The company has reported exceptional long-term survival rates for patients with Hypoplastic Left Heart Syndrome (HLHS) treated with their product Lomecel-B™. HLHS is a severe congenital heart defect where the left ventricle is underdeveloped, impeding the heart’s ability to adequately pump blood. Despite current surgical interventions, survival rates to adolescence remain between 50% to 60%. The quest for improved treatments is crucial for enhancing both short and long-term outcomes for these infants.
The ELPIS I trial, an open-label and Phase 1 study, aimed at evaluating the safety of Lomecel-B™ in HLHS patients. These patients underwent the Glenn Procedure, a type of open-heart surgery, at around 4-5 months old. The results, previously published in the European Heart Journal Open in 2023, revealed that the primary safety endpoint was met. All patients survived, did not require transplants, and maintained expected growth rates one year post-treatment.
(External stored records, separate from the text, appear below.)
-- ==== Sys2Proof/Machine/Dispatch.lean ====
section
/-!
DEFINITION. One arm per command, in the table's order.
-/

namespace Sys2Proof.Machine

def exec (i : Instr) (s : State) : Host.Outcome State Fault Refusal :=
  match i with
  | .coldStart => Sys2Proof.Machine.execColdStart s
  | .powerLoss => Sys2Proof.Machine.execPowerLoss s
  | .supervisoryFrameReceived kind tag body => Sys2Proof.Machine.execSupervisoryFrameReceived kind tag body s
  | .supervisoryBadFrame => Sys2Proof.Machine.execSupervisoryBadFrame s
  | .supervisoryGapTimeout => Sys2Proof.Machine.execSupervisoryGapTimeout s
  | .frameSent => Sys2Proof.Machine.execFrameSent s
  | .unknownRequest tag kind => Sys2Proof.Machine.execUnknownRequest tag kind s
  | .clock tag tod => Sys2Proof.Machine.execClock tag tod s
  | .stnDef tag f => Sys2Proof.Machine.execStnDef tag f s
  | .stnDrop tag station => Sys2Proof.Machine.execStnDrop tag station s
  | .brDef tag f => Sys2Proof.Machine.execBrDef tag f s
  | .isolate tag base limit => Sys2Proof.Machine.execIsolate tag base limit s
  | .chDef tag f => Sys2Proof.Machine.execChDef tag f s
  | .chCmdStart tag unit => Sys2Proof.Machine.execChCmdStart tag unit s
  | .chCmdStop tag unit => Sys2Proof.Machine.execChCmdStop tag unit s
  | .plantDef tag p => Sys2Proof.Machine.execPlantDef tag p s
  | .schedWin tag first last => Sys2Proof.Machine.execSchedWin tag first last s
  | .schedDataStart tag records => Sys2Proof.Machine.execSchedDataStart tag records s
  | .schedDataContinue tag records => Sys2Proof.Machine.execSchedDataContinue tag records s
  | .refDef tag f => Sys2Proof.Machine.execRefDef tag f s
  | .pumpDef tag p => Sys2Proof.Machine.execPumpDef tag p s
  | .brRest tag branch => Sys2Proof.Machine.execBrRest tag branch s
  | .brWake tag branch => Sys2Proof.Machine.execBrWake tag branch s
  | .meter tag station => Sys2Proof.Machine.execMeter tag station s
  | .getStn tag station => Sys2Proof.Machine.execGetStn tag station s
  | .getBr tag branch part => Sys2Proof.Machine.execGetBr tag branch part s
  | .getPlant tag part => Sys2Proof.Machine.execGetPlant tag part s
  | .getRef tag => Sys2Proof.Machine.execGetRef tag s
  | .getFaults tag part => Sys2Proof.Machine.execGetFaults tag part s
  | .faultAck tag kind subject => Sys2Proof.Machine.execFaultAck tag kind subject s
  | .faultAckAll tag => Sys2Proof.Machine.execFaultAckAll tag s
  | .faultMask tag mask => Sys2Proof.Machine.execFaultMask tag mask s
  | .save tag => Sys2Proof.Machine.execSave tag s
  | .saveReadBack agrees => Sys2Proof.Machine.execSaveReadBack agrees s
  | .restart tag => Sys2Proof.Machine.execRestart tag s
  | .warmRestart => Sys2Proof.Machine.execWarmRestart s
  | .clockTick => Sys2Proof.Machine.execClockTick s
  | .holdExpiry station => Sys2Proof.Machine.execHoldExpiry station s
  | .deviceSilent address => Sys2Proof.Machine.execDeviceSilent address s
  | .minRunExpiry unit => Sys2Proof.Machine.execMinRunExpiry unit s
  | .minOffExpiry unit => Sys2Proof.Machine.execMinOffExpiry unit s
  | .confirmExpiry unit => Sys2Proof.Machine.execConfirmExpiry unit s
  | .chillerReport unit condition available => Sys2Proof.Machine.execChillerReport unit condition available s
  | .tankReport soc mode rate => Sys2Proof.Machine.execTankReport soc mode rate s
  | .pumpReport running speed => Sys2Proof.Machine.execPumpReport running speed s
  | .plantDpReport dp => Sys2Proof.Machine.execPlantDpReport dp s
  | .plantFrameDiscarded => Sys2Proof.Machine.execPlantFrameDiscarded s
  | .indexDpStale station => Sys2Proof.Machine.execIndexDpStale station s
  | .plantDpStale => Sys2Proof.Machine.execPlantDpStale s
  | .revertExpiry => Sys2Proof.Machine.execRevertExpiry s
  | .trimExpiry => Sys2Proof.Machine.execTrimExpiry s
  | .replyTimeout branch => Sys2Proof.Machine.execReplyTimeout branch s
  | .fieldGapTimeout branch => Sys2Proof.Machine.execFieldGapTimeout branch s
  | .fieldBadFrame branch => Sys2Proof.Machine.execFieldBadFrame branch s
  | .fieldInvalidReply branch frame => Sys2Proof.Machine.execFieldInvalidReply branch frame s
  | .fieldUnawaitedFrame branch frame => Sys2Proof.Machine.execFieldUnawaitedFrame branch frame s
  | .report branch address f => Sys2Proof.Machine.execReport branch address f s
  | .advertise branch address caps standaloneKw presentCap revision => Sys2Proof.Machine.execAdvertise branch address caps standaloneKw presentCap revision s
  | .capAck branch address seq => Sys2Proof.Machine.execCapAck branch address seq s
  | .restAnswer branch address answer => Sys2Proof.Machine.execRestAnswer branch address answer s
  | .wakeAck branch address => Sys2Proof.Machine.execWakeAck branch address s
  | .meterData branch address energy volume => Sys2Proof.Machine.execMeterData branch address energy volume s
  | .emptyRotationEnd branch => Sys2Proof.Machine.execEmptyRotationEnd branch s
  | .restPollDue station => Sys2Proof.Machine.execRestPollDue station s
  | .wakeTimerExpiry branch => Sys2Proof.Machine.execWakeTimerExpiry branch s

end Sys2Proof.Machine
end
Further analysis involved following the ten ELPIS I participants (seven males and three females) for five years post-Glenn surgery and Lomecel-B™ treatment. The goal was to assess long-term survival and transplant-free survival. Comparisons were made with historical data from the Single Ventricle Reconstruction (SVR) Trial, which involved patients who had the same shunt type at Stage I Norwood operation followed by Glenn procedures. Key outcomes demonstrated a 100% survival rate without the need for heart transplants for five years among those treated with Lomecel-B™. In contrast, the SVR trial showed 83% survival with a 5.2% heart transplantation rate.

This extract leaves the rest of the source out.